The team led by Prof. Thomas F. Fässler from the Chair of Inorganic Chemistry with a Focus on Novel Materials partially replaced lithium in a lithium antimonide compound with the metal scandium. This creates specific gaps, so-called vacancies, in the crystal lattice of the conductor material. These gaps help the lithium ions to move more easily and faster, resulting in a new world record for ion conductivity.

Since the measured conductivity far exceeded that of existing materials, the team collaborated with the Chair of Technical Electrochemistry under Prof. Hubert Gasteiger at TUM to confirm the result. Co-author Tobias Kutsch who conducted the validation tests, commented: “Because the material also conducts electricity, it presented a special challenge, and we had to adapt our measurement methods accordingly.”

Fässler sees great potential for the new material: "Our result currently represents a significant advance in basic research. By incorporating small amounts of scandium, we have uncovered a new principle that could prove to be a blueprint for other elemental combinations. While many tests are still needed before the material can be used in battery cells, we are optimistic. Materials that conduct both ions and electrons are particularly well suited as additives in electrodes. Because of the promising practical applications, we’ve already filed a patent for our development." In addition to its faster conductivity, the material also offers thermal stability and can be produced using well-established chemical methods.
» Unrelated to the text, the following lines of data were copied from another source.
-- ==== Sys2Proof/Machine/Evict.lean ====
section
/-! DEFINITION. Kills (R300, R321), pre-emption postings (R324 to R326, R329), eviction deadlines and the checkpoint engine
(R331 to R335), the ends of wisps and launches (R362 to R365), and the end of a debugger's halt (R338). -/

namespace Sys2Proof.Machine

/-! ## The end of a halt (R338) -/

/-- The engines of a core that was halted go on from the step at which they stopped. -/
def State.wakeEngines (s : State) (c : Nat) : State :=
  let s := (s.kickM c).kickC c
  let s := if (s.coreAt c).e.cq.any (·.started) then (s.postOnce (.copyCompletion c)).postOnce (.publicationSwap c) else s
  (s.liveBinds c).foldl (fun s i => if (s.bindAt c i).kind = 0 then s.postOnce (.streamPrefetch c i) else s.askMove c i) s
def State.endHalt (s : State) (c : Nat) (killed evicted : Bool) : State :=
  if (s.coreAt c).stage ≠ .halted then s
  else (s.updCore c (fun x => { x with
    stage := .run, dbgKilled := x.dbgKilled || killed, dbgEvicted := x.dbgEvicted || evicted })).wakeEngines c

def execDebugHaltRelease (core : Nat) (s : State) : Res := .next (s.endHalt core false false)

/-! ## Kills (R300, R321) -/

/-- A kill signalled to a wisp: one that runs, or whose handler waits, keeps it until a kill point, ERET, HALTC or the end
of KGRACE; any other is killed at once. -/
def State.signalKill (s : State) (k code : Nat) : State :=
  match (s.wispAt k).loc with
  | .ended => s
  | .moving _ => s                       -- its record does not exist yet: killed when it is created
  | .core c =>
    let x := s.coreAt c
    let waits := match x.waitOn with | .wfi _ _ _ _ => false | _ => x.stage == .wait && !x.s.inh
    if waits || x.stage == .held then s.killLeave c code
    else (s.updCore c (fun x => { x with kill := x.kill.orElse (fun _ => some (s.time + 1000 * x.u.kgrace.toNat, code)) })).wfiWake c
  | _ => s.killParked k code

def execKillSignal (launch index : Nat) (s : State) : Res := .next (s.signalKill (wkey launch index) 2)

/-- KGRACE has run out: the wisp is killed on its core, INH or not; an RDTIME or a GENBUMP completes first (R137). -/
def execKgraceExpiry (core : Nat) (s : State) : Res :=
  let x := s.coreAt core
  match x.kill with
  | none => .next s
  | some (t, code) =>
    let busy := x.bump.isSome || x.hold == .firm || (match x.waitOn with | .time _ => true | _ => false)
    if s.time < t ∨ busy = true ∨ x.stage = .held then .next s
    else .next ((s.endHalt core true false).killLeave core code)

/-! ## Postings (R324 to R326, R329) -/

/-- FORCE is set: a core that is halted for an eviction leaves its halt. -/
def State.setForce (s : State) (c : Nat) : State :=
  let s := (s.updCore c (fun x => x.updS (fun r => { r with force := true }))).wfiWake c
  if (s.coreAt c).preKind = some .eviction then s.endHalt c false true else s

/-- A posting to core c; to an idle core it has no effect. -/
def State.postPreempt (s : State) (c : Nat) (kind : PreemptKind) (deadline : Nat) : State :=
  let x := s.coreAt c
  if x.wisp.isNone then s
  else
    let dl := if x.s.pend then min x.s.deadline.toNat deadline else deadline
    let s := s.updCore c (fun x => { x with
      preKind := if kind = .eviction then some .eviction else some (x.preKind.getD kind)
      s := { x.s with pend := true, deadline := BitVec.ofNat 64 dl } })
    let s := s.wfiWake c
    if x.s.force || (s.wispAt (s.wispKey c)).pinned || decide (dl < s.time + 40000) then s.setForce c else s

/-- The cores that hold members of the CLUSTER group, and so of the gang, of the wisp on core c. -/
def State.groupCores (s : State) (c : Nat) : List Nat :=
  let w := s.wispAt (s.wispKey c)
  if (s.launchAt w.launch).pmode = 3 then
    (s.wisps.filter (fun e => e.2.launch == w.launch && e.2.group == w.group)).filterMap (fun e => e.2.loc.coreOf)
  else [c]
/-- A group receives one posting, at one DEADLINE (R329). -/
def execPreemptPosting (core : Nat) (kind : PreemptKind) (deadline : Nat) (s : State) : Res :=
  if (s.coreAt core).wisp.isNone then .next s
  else .next ((s.groupCores core).foldl (fun s c => s.postPreempt c kind deadline) s)

def execForceSet (core : Nat) (s : State) : Res :=
  let x := s.coreAt core
  if x.wisp.isSome && x.s.pend && !x.s.force && decide (x.s.deadline.toNat ≤ s.time + 40000) then .next (s.setForce core)
  else .next s

/-- The wait of a core is abandoned: an AMOWAIT leaves its queue, a SUSPEND is remembered (R326). -/
def State.abandonWait (s : State) (c : Nat) : State :=
  let w := s.wispOn c
  let k := s.wispKey c
  match (s.coreAt c).waitOn with
  | .none | .woken _ _ _ | .passed _ _ _ | .time _ => s
  | .suspend _ => s.updWisp k ({ · with st := 0, aband := true })
  | .word _ _ _ _ _ _ =>
    { s with waiters := s.waiters.filter (fun q => !(q.launch == w.1 && q.index == w.2)) }.updWisp k ({ · with st := 0 })
  | .barrier _ _ _ _ | .join _ _ | .wfi _ _ _ _ => s.updWisp k ({ · with st := 0 })

/-- Trap 0x0D at an instruction boundary, or out of a wait; a halt for a time-share posting goes on. -/
def execForcedPreemptionTrap (core : Nat) (s : State) : Res :=
  let x := s.coreAt core
  let free := match x.waitOn with | .woken _ _ _ | .passed _ _ _ => false | _ => true
  if !x.forced || x.wisp.isNone || !free || x.stage == .held || x.stage == .idle
      || (x.stage == .halted && x.preKind != some .eviction) then .next s
  else .next (((s.endHalt core false true).abandonWait core).preemptTrap core)

/-- The end of a turn: a time-share posting to every core that holds a wisp of the device, and the next turn; with no other
device at work, the device is credited again (R351). -/
def execQuantumEnd (part : Nat) (s : State) : Res :=
  let s := s.idleDeficits part
  match s.turnOf part with
  | 0 =>
    let s := (State.passTurn 4096 s part 0).postOnce (.launchSelection part)
    .next ((s.partDies part).foldl (fun s d => s.offer d) s)
  | t + 1 =>
    if 0 < (s.vdevAt t).deficit then .next s
    else if s.othersWork part t then
      let s := (s.cores.filter (fun e => e.2.wisp.isSome && s.vdevOn e.1 == t)).foldl
        (fun s e => s.postPreempt e.1 .timeShare (s.time + 50000)) s
      let s := s.updVdev t ({ · with rot := false })
      let s := (State.passTurn 4096 s part t).postOnce (.launchSelection part)
      .next ((s.partDies part).foldl (fun s d => s.offer d) s)
    else .next (if s.hasWork t || s.onAnyCore t then s.credit part t else s)

/-! ## Deadlines (R331 to R335) -/

/-- The devices that a deadline is in force for. -/
def State.deadlineVdevs (s : State) (d : Deadline) : List Nat :=
  if d.isPart then (s.vdevs.filter (fun e => e.2.live && e.2.part == some d.target)).map Prod.fst else [d.target]
def State.affects (s : State) (d : Deadline) (f : Nat) : Bool := (s.deadlineVdevs d).contains f

/-- Partitions that a new layout removes or whose rectangle it changes (R348). -/
def State.affected (s : State) (l : List (Nat × Part)) : List Nat :=
  s.parts.filterMap (fun e => match e.2 with
    | none => none
    | some p => match l.find? (fun n => n.1 == e.1) with
      | some n => if n.2.x0 = p.x0 ∧ n.2.y0 = p.y0 ∧ n.2.w = p.w ∧ n.2.h = p.h then none else some e.1
      | none => some e.1)

/-- A layout takes effect: the stack memory of every entry whose PART changes is zeroed, and the home map, the slot shares,
the handlers and the generation tables are those of the new layout (R348). Cores of a changed partition hold no wisp. -/
def State.applyLayout (s : State) (l : List (Nat × Part)) : State :=
  let new : Store (Option Part) := l.foldl (fun m e => Store.set none m e.1 (some e.2)) []
  let t := { s with parts := new }
  let stays (p : Nat) : Bool := (s.partAt p).isSome && !(s.affected l).contains p
  let kept (pa : Nat) : Bool := s.backing pa == t.backing pa && (s.backing pa).all stays
  let same (d : Nat) : Bool := s.partOfDie d == t.partOfDie d && (s.partOfDie d).all stays
  let entryKept (pa : Nat) : Bool := !s.ownPa pa || s.backing pa == t.backing pa
  let u := { t with
    measured := l.flatMap (fun e => [e.1, e.2.x0, e.2.y0, e.2.w, e.2.h, e.2.slots, e.2.gran, e.2.handler.toNat, e.2.hlen,
      s.spanRead (s.localPa e.2.himg) e.2.hlen])
    mem := t.mem.filter (fun e => entryKept e.1)
    pois := t.pois.filter (fun e => entryKept (4 * e.1))
    reg := t.reg.filter (fun e => kept (64 * e.1))
    gens := t.gens.filter (fun e => stays (e.1 / 65536))
    turn := t.turn.filter (fun e => stays e.1)
    slotUse := t.slotUse.filter (fun e => (t.partAt e.1).isSome)
    joins := t.joins.filter (fun e => (s.partOfSite (e.1 / 1024)).all stays)
    vdevs := Store.mapAll {} t.vdevs (fun _ v => match v.part with
      | some p => if stays p then v else { v with part := none, rot := false, deficit := min v.deficit 0 }
      | none => v) }
  (List.range u.ndie).foldl (fun s d =>
    let tvec : Word := match (s.partOfDie d).bind s.partAt with | some p => p.handler &&& ~~~ 3 | none => 0
    if same d then (s.liveCores d).foldl (fun s c => s.updCore c (·.updS ({ · with tvec := tvec }))) s
    else
      let s := s.updDie d (fun x => { x with cache := [], waiting := [], flying := [], resv := [], resvLaunch := [] })
      let s := (s.liveClusters d).foldl (fun s k => s.updCluster k ({ · with cache := [], icache := [] })) s
      (s.liveCores d).foldl (fun s c => s.updCore c (fun x => { x with
        l1 := [], slots := [], age := [], s := { x.s with tvec := tvec, asgen := 0 } })) s) u

/-- The commands that wait for a deadline complete (R354, R356). -/
def State.endDeadline (s : State) (d : Deadline) : State :=
  let s : State := { s with deadlines := s.deadlines.erase d }
  let n (i : Nat) : Nat := d.counts.getD i 0
  let fs := s.deadlineVdevs d
  let images := s.images.filter (fun i => fs.contains i.launch.vdev && i.launch.dlt0 == d.t0)
  d.fns.foldl (fun s e =>
    if (s.mboxAt e.1).opc = 0x09 then
      s.mboxDone e.1 0 [(0, 8, (images.map Image.offset).foldl min ((images.map Image.offset).headD 0)),
        (8, 8, (images.map Image.length).foldl (· + ·) 0), (16, 8, images.length), (24, 8, n 2)]
    else s.mboxDone e.1 0 [(0, 8, d.t), (8, 8, e.2.toNat), (16, 8, n 0 + n 1 * 2 ^ 16 + n 2 * 2 ^ 32 + n 3 * 2 ^ 48)]) s

/-- Device f is vacated (R334): none of its wisps is left, and none of its launches is still to be saved. -/
def State.vacated (s : State) (f : Nat) : Bool := s.liveLaunches f none == []
/-- Deadlines whose devices are vacated end (R334). Those of the partitions that a PARTITION_MODE affects end together,
when all of them are vacated and the layout has taken effect (R348). -/
def State.checkVacancy (s : State) : State :=
  let vacated (d : Deadline) : Bool := (s.deadlineVdevs d).all s.vacated
  let held : List Nat := match s.layout with | some l => s.affected l | none => []
  let mine (d : Deadline) : Bool := d.isPart && held.contains d.target
  let t := (s.deadlines.filter (fun d => vacated d && !mine d)).foldl (fun s d => s.endDeadline d) s
  match s.layout with
  | none => t
  | some l =>
    if held.all (fun p => (s.partVdevs p).all s.vacated) then
      let t := (s.deadlines.filter mine).foldl (fun s d => s.endDeadline d) t
      ({ t with layout := none }.applyLayout l).mboxDone 0 0 []
    else t

/-! ## Ends are counted (R363, R364) -/

/-- An end is counted once its completion record is written or refused. -/
def execWispEndCount (launch index : Nat) (s : State) : Res :=
  let k := wkey launch index
  let w := s.wispAt k
  if w.loc ≠ .ended ∨ w.endCode = 0 ∨ w.counted = true then .next s
  else
    let s := if w.compDone then s else s.writeCompletion k none w.lastDie
    if (s.wispAt k).compDone = false then .next (s.post (.wispEndCount launch index))
    else
      let s := s.updWisp k ({ · with counted := true })
      let s := s.updLaunch launch (fun l => { l with
        nret := l.nret + (w.endCode == 1).toNat, nkill := l.nkill + (w.endCode != 1).toNat
        status := max l.status (endStatus w.endCode l.rclass), cycles := l.cycles + w.cycles })
      .next (if s.launchOver launch then s.post (.launchCompletion launch) else (s.checkResets).checkVacancy)

/-- A child of launch id has completed: NCHILD, also of a launch that is saved in an image (R362, R364). -/
def State.countChild (s : State) (id : Nat) : State :=
  if s.launches.any (fun e => e.1 == id) then s.updLaunch id (fun p => { p with nchild := p.nchild + 1 })
  else { s with images := s.images.map (fun i =>
    if i.id = id then { i with launch := { i.launch with nchild := i.launch.nchild + 1 } } else i) }

/-- The completion record, QDONE, the parent's count (R362 to R365). -/
def execLaunchCompletion (launch : Nat) (s : State) : Res :=
  if !s.launchOver launch then .next s
  else
    let l := s.launchAt launch
    let s := s.writeLaunchRecord l launch l.status
    let s := { s with
      launches := s.launches.filter (fun e => e.1 != launch)
      wisps := s.wisps.filter (fun e => e.2.launch != launch) }
    let s := match l.queue with | some q => s.queueDone l.vdev q | none => s
    let s := if l.parent = 0 then s else s.countChild l.parent
    let s := if l.parent != 0 && s.launchOver l.parent then s.post (.launchCompletion l.parent) else s
    .next s.checkResets.checkVacancy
The researchers have even discovered an entirely new class of substances through their work, as first author Jingwen Jiang, scientist at TUMint.Energy Research, emphasizes: "Our combination consists of lithium-antimony, but the same concept can easily be applied to lithium-phosphorus systems. While the previous record holder relied on lithium-sulphur and required five additional elements for optimization, we only need only Scandium as an additional component. We believe that our discovery could have broader implications for enhancing conductivity in a wide range of other materials."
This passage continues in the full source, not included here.